Fed divisions clear after December meeting

The US Federal Reserve cut rates last week but there now is a clear division within its voter base
Fed divisions clear after December meeting

Trump-appointed Fed governor Stephen Miran continued to vote for a 50bps reduction in rates at the December meeting. Picture: Daniel Heuer/Bloomberg

The US Federal Reserve cut rates last week by 25 basis points (bps) but there now is a clear division within its voter base.

This was the third rate cut from the central bank in 2025, totalling 75bps. The Fed has now reduced rates by 175bps since its started to ease policy in September 2024 with interest rates now at 3.50-3.75%. 

However, the voting breakdown showed sharply differing views within the Fed. Three members dissented, the highest in six years. Recent Trump-appointed governor Stephen Miran continued to vote for a 50bps reduction in rates, while two regional Fed presidents voted to hold rates steady. Moreover, the economic projections showed that four other non-voting officials were also in favour of a hold.

Aside from the key policy announcements, the meeting statement for December contained a few other subtle yet important changes. The committee continued to describe the economy as “expanding at a moderate pace”. However, it removed its comment that unemployment “remained low” from the October statement, suggesting a slight dovish tilt towards labour market concerns, further emphasised by Fed chair Powell’s remarks at the press conference. Its characterisation of the inflationary backdrop was that inflation remained “somewhat elevated”.
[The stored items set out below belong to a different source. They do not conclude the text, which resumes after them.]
-- ==== Sys2Proof/Certificates/Slice0/Obligations.lean ====
section
/-! DEFINITION. The statements about the machine, from the numbered rules of the spec. `Frame regs parts s t` says that
every register but those listed, every part of the state but those listed, the parameters and the pending host
transactions are the same in `t` as in `s`. -/

open Sys2Proof Sys2Proof.Machine

/-! ### Reset and legal states -/

/-- R39, R281: the values of the reset state; the parameters are the defaults of R6. The values of Dirty, Wait, the
gate and the fault latch are the spec's own decisions D14, D22, D23, D34 and D36. -/
def Obligations.ResetLeavesResetValues : Prop :=
  ResetButMemory State.reset ∧ (∀ a, ResetByteIs State.reset a) ∧ State.reset.params = Config.standard

/-- R280: `reset()` in any state, halted or waiting, gives every piece of state its reset value and does not change the
parameters (decisions as for the reset state). -/
def Obligations.HostResetGivesResetValues : Prop :=
  ∀ s, ∃ t, hostCall .reset s = .next t ∧ ResetButMemory t ∧ (∀ a, ResetByteIs t a) ∧ t.params = s.params

/-- R38: the invariants hold at reset. -/
def Obligations.ResetIsLegal : Prop := Legal State.reset

/-- R38 (an inference the spec marks as derived), with the memory's canonical form, the model's own: every step of a
legal state, an instruction or a host transaction, leaves a legal state. -/
def Obligations.StepKeepsLegal : Prop := ∀ s t, Legal s → step s = .next t → Legal t

/-- R37: "no instruction and no host transaction changes them, and reset does not change them". -/
def Obligations.ParametersNeverChange : Prop := ∀ s t, step s = .next t → t.params = s.params

/-! ### Encoding -/

/-- R74: a few words written out from the opcode map, legal and illegal. -/
def Obligations.SampleWordsDecode : Prop :=
  decode 0b0000000011101110 = some .ret ∧ decode 0b0010001000010000 = some (.call 0x210) ∧
  decode 0b0110101001000010 = some (.ldImm 0xA 0x42) ∧ decode 0b1000000100101110 = some (.shl 0x1 0x2) ∧
  decode 0b1010001011110000 = some (.ldI 0x2F0) ∧ decode 0b1101001100110101 = some (.drw 0x3 0x3 0x5) ∧
  decode 0b1110010110011110 = some (.skp 0x5) ∧ decode 0b1111000101100101 = some (.ldVxMem 0x1) ∧
  decode 0b0101000100100001 = none ∧ decode 0b0000000000000000 = none

/-- R70, R72, R74: decoding the two bytes of any instruction gives it back, with every operand at every value, and
leaves the bytes after it. -/
def Obligations.DecodeOfEncode : Prop :=
  ∀ (i : Instr) (rest : List Byte), decodeBytes (encodeBytes i ++ rest) = .ok (i, rest)

/-- R74: a legal word has no bit that its instruction does not hold: encoding what it decodes to gives it back. -/
def Obligations.EncodeOfDecode : Prop := ∀ (w : Word) (i : Instr), decode w = some i → encode i = w

/-- R74: a word that decodes matches its instruction's row of the map and no other row, and a word that does not decode
matches no row. -/
def Obligations.DecodeFollowsOpcodeMap : Prop :=
  (∀ w i, decode w = some i → i.row ∈ opcodeRows ∧ ∀ r ∈ opcodeRows, (r.fits w = true ↔ r = i.row)) ∧
  ∀ w, decode w = none → ∀ r ∈ opcodeRows, r.fits w = false

/-- R75: the illegal words by top nibble. That 5xyN and 9xyN with N ≠ 0 are illegal is the spec's decision D21. -/
def Obligations.IllegalWordsByTopNibble : Prop :=
  ∀ w : Word, decode w = none ↔
    (w.toNat / 0x1000 = 0 ∧ w.toNat ≠ 0x00E0 ∧ w.toNat ≠ 0x00EE) ∨
    (w.toNat / 0x1000 = 5 ∧ w.toNat % 0x10 ≠ 0) ∨
    (w.toNat / 0x1000 = 8 ∧ w.toNat % 0x10 ∈ [0x8, 0x9, 0xA, 0xB, 0xC, 0xD, 0xF]) ∨
    (w.toNat / 0x1000 = 9 ∧ w.toNat % 0x10 ≠ 0) ∨
    (w.toNat / 0x1000 = 0xE ∧ w.toNat % 0x100 ∉ [0x9E, 0xA1]) ∨
    (w.toNat / 0x1000 = 0xF ∧ w.toNat % 0x100 ∉ [0x07, 0x0A, 0x15, 0x18, 0x1E, 0x29, 0x33, 0x55, 0x65])

/-! ### The instruction cycle -/

/-- R53, R100, R101, R242: when the instruction gate of a tick fires and the bytes at PC and PC + 1 decode to an instruction,
the step is that instruction's execution, on the state with that tick taken from the host's calls, and around it
`afterInstr` alone: a fault ends the tick, otherwise the gate's time is written and the timer gate follows. -/
def Obligations.StepRunsDecodedInstruction : Prop :=
  ∀ s i now rest, s.hostCalls = .tick now :: rest → GateOpens now s → s.pc.toNat + 1 ≤ 0xFFF →
    decodeBytes [s.readByte s.pc.toNat, s.readByte (s.pc.toNat + 1)] = .ok (i, []) →
    step s = afterInstr now (exec i { s with hostCalls := rest })

/-- R57, R100, R231 (decisions D7, D9, D13, D35, D37): a fetch at PC ≥ 0xFFF raises FetchOutOfRange (4) and records
0x0000, and nothing else of the tick happens. -/
def Obligations.FetchOutOfRangeFaults : Prop :=
  ∀ s now rest, s.hostCalls = .tick now :: rest → GateOpens now s → 0xFFF ≤ s.pc.toNat →
    ∃ t, step s = .next t ∧ Raised { s with hostCalls := rest } 4 0x0000 t

/-- R75, R100, R231 (decisions D7, D13, D35): an illegal word raises UnknownOpcode (1), with the word and PC recorded, and
nothing else of the tick happens. -/
def Obligations.IllegalWordFaults : Prop :=
  ∀ s w now rest, s.hostCalls = .tick now :: rest → GateOpens now s → s.pc.toNat + 1 ≤ 0xFFF →
    w.toNat = (s.readByte s.pc.toNat).toNat * 256 + (s.readByte (s.pc.toNat + 1)).toNat → decode w = none →
    ∃ t, step s = .next t ∧ Raised { s with hostCalls := rest } 1 w t

/-- R233, R242, R249 (decision D14): no tick of a halted or waiting machine executes an instruction; at most the timers
and the gate's times change. -/
def Obligations.HaltedOrWaitingCoreIdles : Prop :=
  ∀ now s t, (s.halted = true ∨ s.wait ≠ none) → hostCall (.tick now) s = .next t →
    t.pc = s.pc ∧ Frame [] [.delay, .sound, .gate] s t

/-- R103, R240 (decision D1): where the host calls nothing, nothing changes. That such a step answers the same state is the
model's convention (assumption 12). -/
def Obligations.NoHostCallNoChange : Prop := ∀ s, s.hostCalls = [] → step s = .next s

/-- R289, R103, R240, R242 (decisions D1, D3): a step that changes anything but the keys, Dirty, the timers and the gate is
a reset, a load, the key that ends a wait, or a tick whose instruction gate fires; every other step of a started machine
keeps `last_instr_time`. And after a tick that ran an instruction, the next instruction's tick is more than INSTR_GAP_MS
later. -/
def Obligations.InstructionsNeedSpacedTicks : Prop :=
  (∀ s t, step s = .next t →
    ((∀ r, t.getV r = s.getV r) ∧ t.pc = s.pc ∧
      (∀ p, p ∉ [Part.keys, .dirty, .delay, .sound, .gate] → Part.Same s t p) ∧
      (s.started = true → t.lastInstrTime = s.lastInstrTime)) ∨
    (∃ rest, s.hostCalls = .reset :: rest) ∨
    (∃ bytes rest, s.hostCalls = .loadProgram bytes :: rest ∧ bytes.length ≤ 3584) ∨
    (∃ k rest, s.hostCalls = .keyDown k :: rest ∧ s.wait ≠ none) ∨
    (∃ now rest, s.hostCalls = .tick now :: rest ∧ GateOpens now s ∧ (t.halted = false → t.lastInstrTime = now))) ∧
  (∀ a b s t, GateOpens a s → hostCall (.tick a) s = .next t → t.halted = false → GateOpens b t →
    a.toNat + s.params.instrGapMs < b.toNat)

/-- R240 (decision D1): each of the host's transactions is one step. That the calls stand in a list of the state and are taken
in its order is the model's convention (assumption 4). -/
def Obligations.PendingHostCallComesFirst : Prop :=
  ∀ s c rest, s.hostCalls = c :: rest → step s = hostCall c { s with hostCalls := rest }

/-- R7, R231 (decision D13): an instruction that raises changes nothing but the fault latch, which records its own word
and PC under a code 1 to 7; an instruction that does not raise leaves the latch as it was. -/
def Obligations.FaultsArePrecise : Prop :=
  ∀ i s t, s.halted = false → exec i s = .next t →
    (∃ code, code ≠ 0 ∧ code.toNat ≤ 7 ∧ Raised s code (encode i) t) ∨ Part.Same s t .latch

/-- R40 (an inference the spec marks as derived), R21, R25, R29, R30: an instruction that is not among the writers the access
matrix names leaves the piece of state as it was. The rows rest on the spec's decisions D13 (a raise writes nothing), D16 and
D17 (VF), D19 (I after Fx55 and Fx65) and D20 (which opcode writes Vx, DT and ST). -/
def Obligations.OnlyNamedInstructionsWrite : Prop :=
  ∀ i s t, exec i s = .next t →
    (∀ r, ¬ i.namesDest r → ¬ (r = vF ∧ i.writesFlag) → t.getV r = s.getV r) ∧
    ((∀ a, i ≠ .ldI a) ∧ (∀ x, i ≠ .addIVx x) ∧ (∀ x, i ≠ .ldFVx x) → t.i = s.i) ∧
    ((∀ a, i ≠ .call a) ∧ i ≠ .ret → t.sp = s.sp) ∧
    ((∀ a, i ≠ .call a) → t.stack = s.stack) ∧
    ((∀ x, i ≠ .ldDtVx x) → t.dt = s.dt) ∧
    ((∀ x, i ≠ .ldStVx x) → t.st = s.st) ∧
    ((∀ x, i ≠ .ldVxK x) → t.wait = s.wait) ∧
    t.key = s.key ∧
    (i ≠ .cls ∧ (∀ x y n, i ≠ .drw x y n) → t.disp = s.disp ∧ t.dirty = s.dirty) ∧
    ((∀ x, i ≠ .ldBVx x) ∧ (∀ x, i ≠ .ldMemVx x) → ∀ a, t.readByte a = s.readByte a) ∧
    Part.Same s t .gate

/-- R27, R31: "No instruction reads it", of ST and of Dirty: two states that differ in them alone run to states that
differ in them alone. -/
def Obligations.SoundTimerAndDirtyAreUnread : Prop :=
  ∀ i s b d t, exec i s = .next t →
    ∃ u, exec i { s with st := b, dirty := d } = .next u ∧ SameButSoundAndDirty t u

/-- R62, R286 (decision D28): two bytes that Fx55 stores over the next instruction are what the next instruction's tick
runs. -/
def Obligations.StoredWordIsFetchedNext : Prop :=
  ∀ s j now rest, Legal s → s.hostCalls = .tick now :: rest → GateOpens now s → s.pc.toNat + 3 ≤ 0xFFF →
    s.i = s.pc + 2 → decode (wordOfBytes (s.getV 0) (s.getV 1)) = some j →
    ∃ t, exec (.ldMemVx 1) s = .next t ∧ step t = afterInstr now (exec j { t with hostCalls := rest })

/-! ### Control flow -/

/-- R105: PC <- zext_16(nnn). -/
def Obligations.JumpSetsPc : Prop :=
  ∀ nnn s, ∃ t, exec (.jp nnn) s = .next t ∧ t.pc.toNat = nnn.toNat ∧ Frame [] [] s t

/-- R106: below 16 entries the CALL's own address is pushed and PC <- nnn; at 16, StackOverflow (2), which the spec
decides in D7 and D8. -/
def Obligations.CallPushesItsAddress : Prop :=
  ∀ nnn s,
    (s.sp.toNat < 16 → ∃ t, exec (.call nnn) s = .next t ∧ t.pc.toNat = nnn.toNat ∧ t.sp.toNat = s.sp.toNat + 1 ∧
      (∀ j < 16, stackAt t j = if j = s.sp.toNat then s.pc else stackAt s j) ∧ Frame [] [.stack] s t) ∧
    (s.sp.toNat = 16 → ∃ t, exec (.call nnn) s = .next t ∧ Raised s 2 (encode (.call nnn)) t)

/-- R104: the last entry is popped and PC <- it + 2, the entries keeping their values (R25); on an empty stack,
StackUnderflow (3), which the spec decides in D7 and D8. -/
def Obligations.ReturnPopsAndAddsTwo : Prop :=
  ∀ s,
    (0 < s.sp.toNat ∧ s.sp.toNat ≤ 16 → ∃ t, exec .ret s = .next t ∧ t.sp.toNat = s.sp.toNat - 1 ∧
      t.pc = stackAt s (s.sp.toNat - 1) + 2 ∧ t.stack = s.stack ∧ Frame [] [.stack] s t) ∧
    (s.sp.toNat = 0 → ∃ t, exec .ret s = .next t ∧ Raised s 3 (encode .ret) t)

/-- R104, R106, and the source's own test E7: a CALL followed by a RET, with any state that kept the stack and SP in
between, resumes at the CALL's address + 2 with SP as before. -/
def Obligations.CallThenReturnResumes : Prop :=
  ∀ nnn s, s.sp.toNat < 16 → ∃ t, exec (.call nnn) s = .next t ∧
    ∀ u, u.sp = t.sp → u.stack = t.stack → ∃ r, exec .ret u = .next r ∧ r.pc = s.pc + 2 ∧ r.sp = s.sp

/-- The model's convention after U19 and R284 (assumption 7): in a state with SP > 16, which the invariants rule out, CALL
and RET are refused by name. -/
def Obligations.CallAndReturnOutsideInvariantRefused : Prop :=
  ∀ nnn s, 16 < s.sp.toNat →
    exec (.call nnn) s = .refused .stateOutsideModel ∧
    (exec .ret s = .refused .stateOutsideModel)

/-- R107, R108: skip if equal, skip if not equal to the immediate; no flag. -/
def Obligations.SkipOnImmediate : Prop :=
  ∀ x kk s,
    (∃ t, exec (.seImm x kk) s = .next t ∧ t.pc = (if s.getV x = kk then s.pc + 4 else s.pc + 2) ∧
      Frame [] [] s t) ∧
    (∃ t, exec (.sneImm x kk) s = .next t ∧ t.pc = (if s.getV x = kk then s.pc + 2 else s.pc + 4) ∧
      Frame [] [] s t)

/-- R109, R110: skip if the registers are equal, skip if they differ; no flag. -/
def Obligations.SkipOnRegisters : Prop :=
  ∀ x y s,
    (∃ t, exec (.seReg x y) s = .next t ∧ t.pc = (if s.getV x = s.getV y then s.pc + 4 else s.pc + 2) ∧
      Frame [] [] s t) ∧
    (∃ t, exec (.sneReg x y) s = .next t ∧ t.pc = (if s.getV x = s.getV y then s.pc + 2 else s.pc + 4) ∧
      Frame [] [] s t)

/-- R111: PC <- nnn + V0, not reduced to 12 bits. -/
def Obligations.JumpPlusV0 : Prop :=
  ∀ nnn s, ∃ t, exec (.jpV0 nnn) s = .next t ∧ t.pc.toNat = nnn.toNat + (s.getV 0).toNat ∧ Frame [] [] s t

/-! ### Register loads and ALU -/

/-- R140, R142: Vx <- kk; Vx <- Vy; nothing else but PC + 2. -/
def Obligations.LoadsWriteVx : Prop :=
  (∀ x kk s, ∃ t, exec (.ldImm x kk) s = .next t ∧ t.getV x = kk ∧ t.pc = s.pc + 2 ∧ Frame [x] [] s t) ∧
  (∀ x y s, ∃ t, exec (.ldReg x y) s = .next t ∧ t.getV x = s.getV y ∧ t.pc = s.pc + 2 ∧ Frame [x] [] s t)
Despite the dispersion of views within the Fed, the median view on rates remains unchanged since September. That is for a further 25bps cut in 2026, less than the 50bps still priced in by markets. For 2027, rates are seen as declining to 3.00-3.25% by year end. Further out, the “longer run” view was unchanged at 3.0%. The uneasy consensus is not surprising given the Fed is inching towards its neutral rate. Indeed, its dual mandate (stable prices and maximum employment) is in some tension, given the recent deterioration in the labour market and continued sticky inflation. However, while US president Donald Trump might favour lower rates, it looks like the Fed will continue to have a bulwark of hawks against unnecessary easing for the foreseeable future.

Although Powell may be replaced as chair by a potentially dovish pick by Mr Trump, that chair will be just one of 12 voters. Of the four rotating voters among regional presidents, the class of 2026 might prove even more reliably hawkish than the outgoing 2025 contingent. So, while erosion of the Fed’s independence remains a risk heading into 2026, the institution has significant inbuilt safeguards against overreach by the US government.

This week, the monetary spotlight will turn to the European Central Bank. The ECB is widely expected to leave rates on hold for a fourth consecutive meeting. Indeed, the main focus will likely be on the updated ECB staff macroeconomic projections, which are expected to show stronger GDP forecasts, and possibly higher inflation too. Indeed, with the market pricing out any further cuts, some investors are now betting that the next move from the ECB may well be a hike.